Menurut Haedar, jika konsep radikal dikaitkan dengan apa yang oleh Taspinar (2015) disebut “violent movements” (gerakan kekerasan) seperti dalam berbagai kasus bom teror, penyerangan fisik, dan segala aksi atau tindakan kekerasan di Indonesia, maka dapat dipahami sebagai pandangan dan kenyataan yang objektif.
“Radikalisme agama, termasuk di sebagian kecil kelompok umat Islam pun tentu merupakan fakta sosial yang nyata,” ungkapnya.
Dalam posisi demikian, imbuhnya, baik pemerintah maupun banyak komponen bangsa berkomitmen untuk bersama menolak segala bentuk paham dan tindakan radikal atau radikalisme yang bermuara pada kekerasan, makar, dan merusak kehidupan manusia dan lingkungannya yang Tuhan sendiri melarang tegas karena masuk tindakan “fasad fil-ardl” atau merusak di muka bumi.
Diakui, radikalisme agama memang terjadi dalam kehidupan, sebagaimana radikalisme lainnya di belahan bumi mana pun. “Stigma radikalisme Islam itu begitu kuat dan kadang bersentuhan dengan Islamophobia, yang akarnya kompleks.”
Bagi dia, konsep dan aspek tentang radikalisme baik dalam pemikiran maupun kenyataan itu sesungguhnya bersifat universal atau berlaku umum, apakah di tingkat global atau internasional maupun domestik di Indonesia. Peristiwa teror di Masjid Christchurch Selandia Baru yang menewaskan 49 orang di dunia internasional, tidak dilakukan orang Islam, bahkan sasarannya jamaah di masjid.

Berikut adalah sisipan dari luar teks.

-- ==== Sys2Proof/Machine/HostRows.lean ====
section
/-! DEFINITION. Meanings of the PCIe events, of the doorbells, of the queue engine and of event routing (02_host_rings.md,
15_events_and_register_index.md). -/

namespace Sys2Proof.Machine

/-! ### PCI Express (R51, R92–R96, R430) -/

/-- `PERST_N_ASSERT` (R92, R96). -/
def execPerstNAssert (s : State) : Host.Outcome State Fault Refusal :=
  .next (if s.pcie.perst then s else pcieReset (dropLink { s with pcie := { s.pcie with perst := true } }) 3)

/-- `PERST_N_RELEASE` (R430, R51): PD_PCIE is brought on, before the OTP load too, and the link trains. -/
def execPerstNRelease (s : State) : Host.Outcome State Fault Refusal :=
  .next (
    let s1 := { s with pcie := { s.pcie with perst := false } }
    if (dom s1 5).state = .on then startTraining s1 else wakeMpDomain (domAsk s1 5 .on false true) 0x20)

/-- `LINK_DOWN` (R92, R51): a hot reset or a link-down; `refclk` tells whether the reference clock is still present. -/
def execLinkDown (refclk : Bool) (s : State) : Host.Outcome State Fault Refusal :=
  .next (
    let s0 := { s with pcie := { s.pcie with refclk := refclk } }
    if s0.pcie.linkUp || s0.pcie.training then startTraining (pcieReset (dropLink s0) 4) else s0)

/-- A configuration request that arrives is answered with Configuration Request Retry Status until OTP_LOADED is set, and acts from then
on (R444). -/
def configRequest (s : State) (act : State → State) : State :=
  if !domOn s 5 || !s.pcie.linkUp then s
  else if !s.glb.otpLoaded then { s with pcie := { s.pcie with retry := true } }
  else act { s with pcie := { s.pcie with retry := false } }

/-- `FUNCTION_LEVEL_RESET` (R93), a configuration request: the link stays up. -/
def execFunctionLevelReset (s : State) : Host.Outcome State Fault Refusal := .next (configRequest s fun q => pcieReset q 5)

/-- `REFCLK_RETURN` (R51). -/
def execRefclkReturn (s : State) : Host.Outcome State Fault Refusal :=
  .next (startTraining { s with pcie := { s.pcie with refclk := true } })

/-- `LINK_TRAINING_COMPLETE`: the link is in L0 at generation 1–3 with 1 or 2 lanes (Table 2-1, R636). -/
def execLinkTrainingComplete (speed width : Nat) (s : State) : Host.Outcome State Fault Refusal :=
  .next (
    if s.pcie.training && domOn s 5 then
      tableAgain { s with pcie := { s.pcie with linkUp := true, training := false, speed := speed, width := width } }
    else s)

/-- `PCIE_CONFIG_WRITE` (R54, R56, R444, R643, R647): a configuration write of a doubleword under its byte enables. -/
def execPcieConfigWrite (off : BitVec 12) (be : BitVec 4) (w : Word) (s : State) : Host.Outcome State Fault Refusal :=
  .next (configRequest s fun q => tableAgain (configWrite q (off.toNat / 4 * 4) be w))

/-! ### Queue engine (R64–R66, R75–R84) -/

/-- Table 2-12: NOP, run by the queue engine. -/
def specNop : OpSpec := { opcode := 0x00, target := 0, align := 0, ops := 0, mpOk := true, dom := some 4, fsRefused := false }

/-- `NOP` (R85). -/
def execNop (rq : Requester) (d : Desc) (s : State) : Host.Outcome State Fault Refusal :=
  .next (command specNop rq d (fun q t => complete q t stSuccess 0) s)

/-- QE_CTRL is reached (R15; no such register lies in the sideband window). -/
def qeReach (s : State) (via : Via) : Bool := via ≠ .sideband && viaReach s via && domOn s 4 && rootAlive s

/-- `QE_RUN_START` (R64, R65, R77): what the host has stored by then is in its memory. -/
def execQeRunStart (via : Via) (stores : Stores) (s : State) : Host.Outcome State Fault Refusal :=
  .next (let s1 := hostStores s stores
         if qeReach s1 via then qeCtrlWrite s1 1 else s1)

/-- `QE_RUN_STOP` (R66). -/
def execQeRunStop (via : Via) (s : State) : Host.Outcome State Fault Refusal :=
  .next (if qeReach s via then qeCtrlWrite s 0 else s)

/-- `DESCRIPTOR_FETCH` (R78, R82, R84). -/
def execDescriptorFetch (fails : Bool) (s : State) : Host.Outcome State Fault Refusal := .next (fetchDescriptor s fails)

/-- `SQ_TAIL_DOORBELL` (R75–R77); the descriptors that the host has stored by then are in its memory. -/
def execSqTailDoorbell (n : Fin 4) (w : Word) (stores : Stores) (s : State) : Host.Outcome State Fault Refusal :=
  .next (sqDoorbell (hostStores s stores) n.val w)

/-- `CQ_HEAD_DOORBELL`. -/
def execCqHeadDoorbell (n : Fin 4) (w : Word) (s : State) : Host.Outcome State Fault Refusal := .next (headDoorbell s (4 + n.val) w)

/-- `EQ_HEAD_DOORBELL`. -/
def execEqHeadDoorbell (w : Word) (s : State) : Host.Outcome State Fault Refusal := .next (headDoorbell s 8 w)

/-- `BUFFER_RETURN_DOORBELL`: TS0–TS15, 16 for TSC. -/
def execBufferReturnDoorbell (n : Fin 17) (w : Word) (s : State) : Host.Outcome State Fault Refusal := .next (returnDoorbell s n.val w)

/-! ### Event routing (R636–R644) -/

/-- The event-routing block is reached. -/
def evrReach (s : State) (via : Via) : Bool := via ≠ .sideband && viaReach s via && domOn s 4 && rootAlive s

/-- `EVR_MASK_WRITE` (R639, R640). -/
def execEvrMaskWrite (via : Via) (hi : Bool) (w : Word) (s : State) : Host.Outcome State Fault Refusal :=
  .next (if evrReach s via then maskWrite s hi w else s)

/-- `EVR_PEND_CLEAR` (R640). -/
def execEvrPendClear (via : Via) (hi : Bool) (w : Word) (s : State) : Host.Outcome State Fault Refusal :=
  .next (if evrReach s via then pendClear s hi w else s)

/-- `EVR_OPEN_WRITE` (R636). -/
def execEvrOpenWrite (via : Via) (w : Word) (s : State) : Host.Outcome State Fault Refusal :=
  .next (if evrReach s via then setOpen s (bitOf w 0) else s)

/-- `EVR_LAST_LO_READ` (R644); 0 while PD_CORE is not on (R15). -/
def execEvrLastLoRead (via : Via) (s : State) : Host.Outcome State Fault Refusal :=
  .next (
    if via ≠ .sideband && viaReach s via then
      (if domOn s 4 then { (lastLoRead s).1 with readData := (lastLoRead s).2 } else { s with readData := 0 })
    else s)

/-- `COALESCE_TIMEOUT` (R641): TIME_US of a vector runs out. -/
def execCoalesceTimeout (v : Fin 64) (s : State) : Host.Outcome State Fault Refusal :=
  .next (if domOn s 4 && rootAlive s && (Sparse.get? s.evr.coal v.val).isSome then coalSend v.val s else s)

end Sys2Proof.Machine
end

Demikian pula, menurut dia, kejadian di tanah air seperti pembakaran masjid di Tolikara, penyerangan kelompok bersenjata di Wamena yang menewaskan 33 korban jiwa dan ratusan luka-luka diiringi ribuan warga eksodus dari bumi Papua, pembunuhan 31 pekerja pembangunan jalan di Distrik Yigi-Nduga Papua, dan gerakan separatis yang mengancam keamanan rakyat dan negara.
“Semuanya menunjukkan fakta sosial tentang radikalisme, lebih khusus ekstremisme dan terorisme yang tidak sederhana dan bermuara pada satu golongan,” simpulnya.
Orasi Haedar mendapatkan apresiasi dari pelbagai pihak. Di antaranya, Ali Taher Parasong. “Beliau tekun dalam berbagai bidang, termasuk dalam pengembangan pemikiran tentang sosiologi agama Islam, terkait dengan inklusifitas dalam kehidupan sosial,” ujar Ketua Fraksi PAN MPR RI itu.
Sejak muda Haedar dikenal sebagai aktivis yang tekun membaca, dan menulis. “Beliau akademisi, sekaligus organisator yang moderat,” kesan Ketua PWM DKI Jakarta, KH Sun’an Miskan.
“Beliau konsisten mengawal ideologi Muhammadiyah,” kata rektor universitas Muhammadiyah Malang, Dr Fauzan. (*)
Kontributor Nadjib Hamid. Editor Mohammad Nurfatoni.